We cannot fail to emphasize that the claim to the arbitrator and the arbitration award do not deal with a cogent right and, in fact, not even a right to remuneration, but rather with the interpretation of an agreement in contract law, perhaps, in tort law. Arbitrator Kraus rejected the Applicant's claim for salary based on paragraph 8(e)(8) of the agreement, and Arbitrator Shimoni did not find it necessary to intervene in his conclusions.
We will further note above necessity that there is no dispute, factually (and therefore determined) and legally (as the clause says); Section 8(e)(8) of the agreement states as follows:
"The full amounts specified in this agreement will be paid by the team to the player on the dates set out in this agreement, even if there is a decrease in the player's fitness and/or if the player does not participate in the activities of the team and/or the association, including training and/or games and/or for reasons beyond the player's control, including but not limited to the generality of the aforesaid in the event of death, illness, injury, accident, Military service, but thatoccurred in any framework and at any time during the period of this Agreement. For the avoidance of doubt, it is hereby clarified that the failure to include a player in the team's lineup will be considered as a reason beyond the player' s control" (emphases added).
In other words, the two arbitrators did not "credit" the plaintiff with wages, since Arbitrator Kraus held that the Applicant was entitled to compensation for the Respondent's negligence, and Arbitrator Shimoni was of the opinion that we were not dealing with negligence, but with thwarting. We have also found reference to section 8(e)(5) as well as sections (4(f)(k), (12), tax appeal, to explain the "logic" of the arbitral awards in the aforesaid context.

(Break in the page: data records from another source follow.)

-- ==== Sys2Proof/Certificates/Slice0/Obligations.lean ====
section
/-! DEFINITION. The statements for the provers, from the numbered rules of `spec/`. Most of them give the WHOLE next
state, so that the result, the frame and the completion of an operation are said at once: what the record update does
not name is unchanged, every byte of every memory among it. -/

namespace Sys2Proof.Claims

open Sys2Proof Sys2Proof.Machine

/-! ## Words the statements use, written from the rules and not from the model's own functions -/

/-- `s` with nothing changed but the result ports. -/
def answered (s : State) (st : Status) (resA : Half) (resB : Len) : State :=
  { s with result := some ⟨st, resA, resB⟩ }

/-- R155: `(now - earlier) mod 2^TIME_W`, the remainder of the difference of two integers. -/
def msSince (timeW : Nat) (now earlier : Time) : Nat := (((now : Int) - (earlier : Int)) % (2 : Int) ^ timeW).toNat

/-- R156, with `TIME_W`, `start_ts`, `last_ctrl_ts` and `ctrl_seen` given. -/
def enabledAt (timeW : Nat) (start last : Time) (seen : Bool) (now : Time) : Bool :=
  decide (500 < msSince timeW now start) && seen && decide (msSince timeW now last ≤ 250)

/-- R53: a 16-bit number as two bytes, most significant first. -/
def twoBytes (v : Nat) : List Byte := [BitVec.ofNat 8 (v / 256), BitVec.ofNat 8 v]

/-- R71, R116: the bytes of a feedback frame that the CRC covers: the header, with the enable value and the uptime of
`now`, then the bundles. -/
def coveredBytes (cfg : Config) (start last : Time) (seen : Bool) (now : Time) (bundles : List Byte) : List Byte :=
  [cfg.msgFeedback, cfg.protocolVersion, cfg.deviceId, cfg.firmwareVersion,
    if enabledAt cfg.timeW start last seen now then 0xFF else 0x00,
    BitVec.ofNat 8 (min 255 (msSince cfg.timeW now start / 60000))] ++ bundles

/-- R71, R116: the whole frame, the checksum of the covered bytes appended big-endian. -/
def feedbackFrame (cfg : Config) (start last : Time) (seen : Bool) (now : Time) (bundles : List Byte) : List Byte :=
  coveredBytes cfg start last seen now bundles ++
    twoBytes (crc16 cfg.crcTable (coveredBytes cfg start last seen now bundles)).toNat

/-- R111, conditions (0), (a) and (b), over the bytes of a frame: the trailer as the number `256 * hi + lo`. -/
def acceptable (cfg : Config) (bytes : List Byte) : Bool :=
  decide (cfg.minFrameLen.toNat ≤ bytes.length) && decide (bytes.length ≤ 256) &&
  decide ((crc16 cfg.crcTable (bytes.take (bytes.length - 2))).toNat =
    256 * (bytes.getD (bytes.length - 2) 0).toNat + (bytes.getD (bytes.length - 1) 0).toNat) &&
  decide (bytes.getD 1 0 = cfg.protocolVersion)

/-- R74: the bytes of the six rows that append, in order. -/
def bundleImage : Instr → Option (List Byte)
  | .txAppend8 id v => some [0x02, id, v]
  | .bundleU8 id v => some [0x02, id, v]
  | .txAppend16 id v => some ([0x03, id] ++ twoBytes v.toNat)
  | .bundleU16 id v => some ([0x03, id] ++ twoBytes v.toNat)
  | .txAppend32 id v => some ([0x05, id] ++ twoBytes (v.toNat / 65536) ++ twoBytes v.toNat)
  | .bundleI32 id v => some ([0x05, id] ++ twoBytes (v.toNat / 65536) ++ twoBytes v.toNat)
  | _ => none

/-- R165: the high-water mark of the six rows that append. -/
def markOf (cfg : Config) : Instr → Option Nat
  | .txAppend8 _ _ => some cfg.hwmU8.toNat
  | .bundleU8 _ _ => some cfg.hwmU8.toNat
  | .txAppend16 _ _ => some 251
  | .bundleU16 _ _ => some 251
  | .txAppend32 _ _ => some cfg.hwmI32.toNat
  | .bundleI32 _ _ => some cfg.hwmI32.toNat
  | _ => none

/-- R192, R194: `s` after a `POLL` that accepted nothing, with `enabled` as `e`. -/
def polledOnly (s : State) (st : Status) (e : Bool) : State :=
  { s with enabled := e, result := some ⟨st, if e then 1 else 0, 0⟩ }

/-- Where an operation found a bundle (R127), as the answer of `BND.LOCATE`. -/
def locateAnswer : Located → Result
  | .notFound => ⟨.notFound, 0, 0⟩
  | .found p n => ⟨.ok, BitVec.ofNat 16 n, BitVec.ofNat 9 p⟩

/-- The status an operation returned. -/
def statusOf (t : State) : Option Status := t.result.map (·.st)

/-- The scan from a cursor, with the fuel that its distance from the frame's end asks for. -/
def scanFrom (m : Memory) (size : Nat) (id : Byte) (cur : Nat) : Option Located :=
  locateFrom m size id (size - cur) cur

/-- R51: the rows that read the active slot and nothing else of the memories. -/
def consumerRow : Instr → Bool
  | .actInfo => true
  | .actRead _ => true
  | .bndLocate _ => true
  | .bndComp _ _ => true
  | .bndSize _ => true
  | _ => false

end Sys2Proof.Claims

open Sys2Proof Sys2Proof.Machine Sys2Proof.Claims

/-! ## Encodings -/

/-- Decoding the encoding of any row, with any operands, gives it back (R81 to R83 for the commands, R74 for the wire
bundles). -/
def Obligations.DecodeEncodeAgree : Prop := ∀ i : Instr, decode (encode i) = .ok i

/-- R80: "An operation ignores every operand port its row in rule R82 does not list"; R83's unused bits of `val` among
them. Every sample decodes, and encoding what it decodes to gives the listed ports back. -/
def Obligations.CommandsIgnoreUnlistedPorts : Prop :=
  ∀ p : Ports, ∃ i, decode (.command p) = .ok i ∧ decode (.command p.onlyListed) = .ok i ∧
    encode i = .command p.onlyListed

/-- R74: bytes are one outbound bundle exactly if they are the encoding of it; every other tag, a bundle cut short and
bytes left over are refused. -/
def Obligations.WireBytesDecodeOnlyToTheirBundle : Prop :=
  ∀ (bytes : List Byte) (i : Instr), decode (.wire bytes) = .ok i ↔ encode i = .wire bytes

/-- Words written out from the binary column of R81 and the byte column of R74. -/
def Obligations.WrittenOutWordsDecode : Prop :=
  (∀ p : Ports, p.op = 0b00001#5 → decodeCommand p = .crc16 p.sel p.len) ∧
  (∀ p : Ports, p.op = 0b00011#5 → decodeCommand p = .rxWrite p.off p.wdata) ∧
  (∀ p : Ports, p.op = 0b00100#5 → decodeCommand p = .rxDecode p.len) ∧
  (∀ p : Ports, p.op = 0b01001#5 → decodeCommand p = .bndComp p.id p.idx) ∧
  (∀ p : Ports, p.op = 0b01011#5 → decodeCommand p = .wdEval p.now) ∧
  (∀ p : Ports, p.op = 0b01110#5 → decodeCommand p = .txAppend32 p.id p.val) ∧
  (∀ p : Ports, p.op = 0b10011#5 → decodeCommand p = .poll p.len p.now p.peerIn) ∧
  (∀ p : Ports, p.op = 0b11111#5 → decodeCommand p = .reserved1F) ∧
  decode (.wire [0x03, 0x05, 0x01, 0x2C]) = .ok (.bundleU16 0x05 300)

/-! ## The step -/

/-- R80, R13: a sample that presents a command runs the operation it decodes to, after the sample has been taken. That
samples come as a list is the model's choice (assumption 8). -/
def Obligations.StepRunsThePresentedOperation : Prop :=
  ∀ (s : State) (p : Ports) (rest : List Ports) (i : Instr),
    s.inputs = p :: rest → p.rst = false → p.cmdValid = true → decode (.command p) = .ok i →
    step s = exec i { s with inputs := rest }

/-- A command word placed by `withFetchWord` is what the next step runs, and the rest of the state is as it was. The
placing is the model's interface (assumption 13). -/
def Obligations.PlacedWordRunsNext : Prop :=
  ∀ (s : State) (nbits w : Nat) (i : Instr),
    decodeTableWord nbits w = some i → step (s.withFetchWord nbits w) = exec i s

/-- R220's table, for a reset of a running instance by a sample with `rst = 1`. That the sample's own `now` is the one
taken, and that `rst` wins over `cmd_valid`, is the model's choice (assumption 9); so are the last two clauses, that the
samples to come are kept as a list (assumption 8) and that the result ports show nothing (assumption 10). That the list of
what was emitted is kept is the model's choice as well (assumption 11). -/
def Obligations.ResetSampleGivesTheResetTable : Prop :=
  ∀ (s : State) (p : Ports) (rest : List Ports), s.inputs = p :: rest → p.rst = true →
    ∃ t, step s = .next t ∧ t.activeSel = 0 ∧ t.activeSize = 0 ∧ t.peerValid = false ∧ t.startTs = p.now % 2 ^ s.cfg.timeW ∧
      t.ctrlSeen = false ∧ t.enabled = false ∧ t.txCursor = 6 ∧ t.txPending = false ∧ t.buf0.wf ∧ t.buf1.wf ∧
      t.txbuf.wf ∧ t.cfg = s.cfg ∧ t.events = s.events ∧ t.inputs = rest ∧ t.result = none

/-- R220, R24, R25, R29 to R31: the values the spec gives for reset, in `State.reset`. `start_ts` is not among them: its
value there is the model's choice (assumption 7). And the parameter values that R6 gives, the defaults of D3 and D6 being
the spec's own presumption (assumption 3). -/
def Obligations.StateResetHoldsTheSpecValues : Prop :=
  State.reset.activeSel = 0 ∧ State.reset.activeSize = 0 ∧ State.reset.peerValid = false ∧
  State.reset.ctrlSeen = false ∧ State.reset.enabled = false ∧ State.reset.txCursor = 6 ∧
  State.reset.txPending = false ∧ State.reset.events = [] ∧
  State.reset.cfg.protocolVersion = 0x02 ∧ State.reset.cfg.msgControl = 0x01 ∧ State.reset.cfg.minFrameLen = 5 ∧
  State.reset.cfg.hwmU8 = 252 ∧ State.reset.cfg.hwmI32 = 249 ∧ State.reset.cfg.timeW = 32 ∧ State.reset.cfg.peerW = 48

/-- R221: "The engine does nothing until the host issues an operation", and what each operation first answers. It holds
for every configuration, every time of reset and every reset content of the memories; the appends of a configured mark
where the configuration is legal and the mark is above the header. That no sample left is an idle step that shows no result
is the model's choice (assumptions 8 and 10). -/
def Obligations.FirstBehaviourAfterReset : Prop :=
  ∀ (cfg : Config) (n : Nat) (t : Time) (ins : List Ports) (evs : List Event),
    let s := State.afterReset cfg n t ins evs
    (ins = [] → step s = .next s) ∧
    (∀ id, exec (.bndLocate id) s = .next (answered s .notFound 0 0)) ∧
    (∀ id idx, exec (.bndComp id idx) s = .next (answered s .notFound 0 0)) ∧
    (∀ id, exec (.bndSize id) s = .next (answered s .notFound 0 0)) ∧
    exec .actInfo s = .next (answered s .ok 0 0) ∧
    exec .rxBegin s = .next (answered s .ok 0 1) ∧
    exec .txInfo s = .next (answered s .ok 0 6) ∧
    (∀ now, exec (.txFlush now) s = .next (answered s .noPeer 0 0)) ∧
    (∀ now, exec (.wdEval now) s = .next (answered s .ok 0 0)) ∧
    (cfg.legal → 6 < cfg.hwmU8.toNat → ∀ id v, ∃ u, exec (.txAppend8 id v) s = .next u ∧ u.result = some ⟨.ok, 0, 9⟩) ∧
    (∀ id v, ∃ u, exec (.txAppend16 id v) s = .next u ∧ u.result = some ⟨.ok, 0, 10⟩) ∧
    (cfg.legal → 6 < cfg.hwmI32.toNat → ∀ id v, ∃ u, exec (.txAppend32 id v) s = .next u ∧ u.result = some ⟨.ok, 0, 12⟩)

- We will not ignore any of the respondent's arguments with regard to the absence of the applicant's affidavit, with regard to the "factual background" in the application, or with reference to Appendix G to the application - There is no basis for any claim of fact that was not supported by an affidavit of testimony, certainly when it is claimed that we are dealing only with a legal matter. Against the background of the aforesaid, it is certainly impossible to understand at all the attachment of Appendix G (as argued by the Respondent, p. 10 of the transcript).
[More than necessary, we will clarify that the Amos Judgment - Indeed, an appeal was filed for it, which was deleted, when the proceedings against Hapoel Tel Aviv were suspended].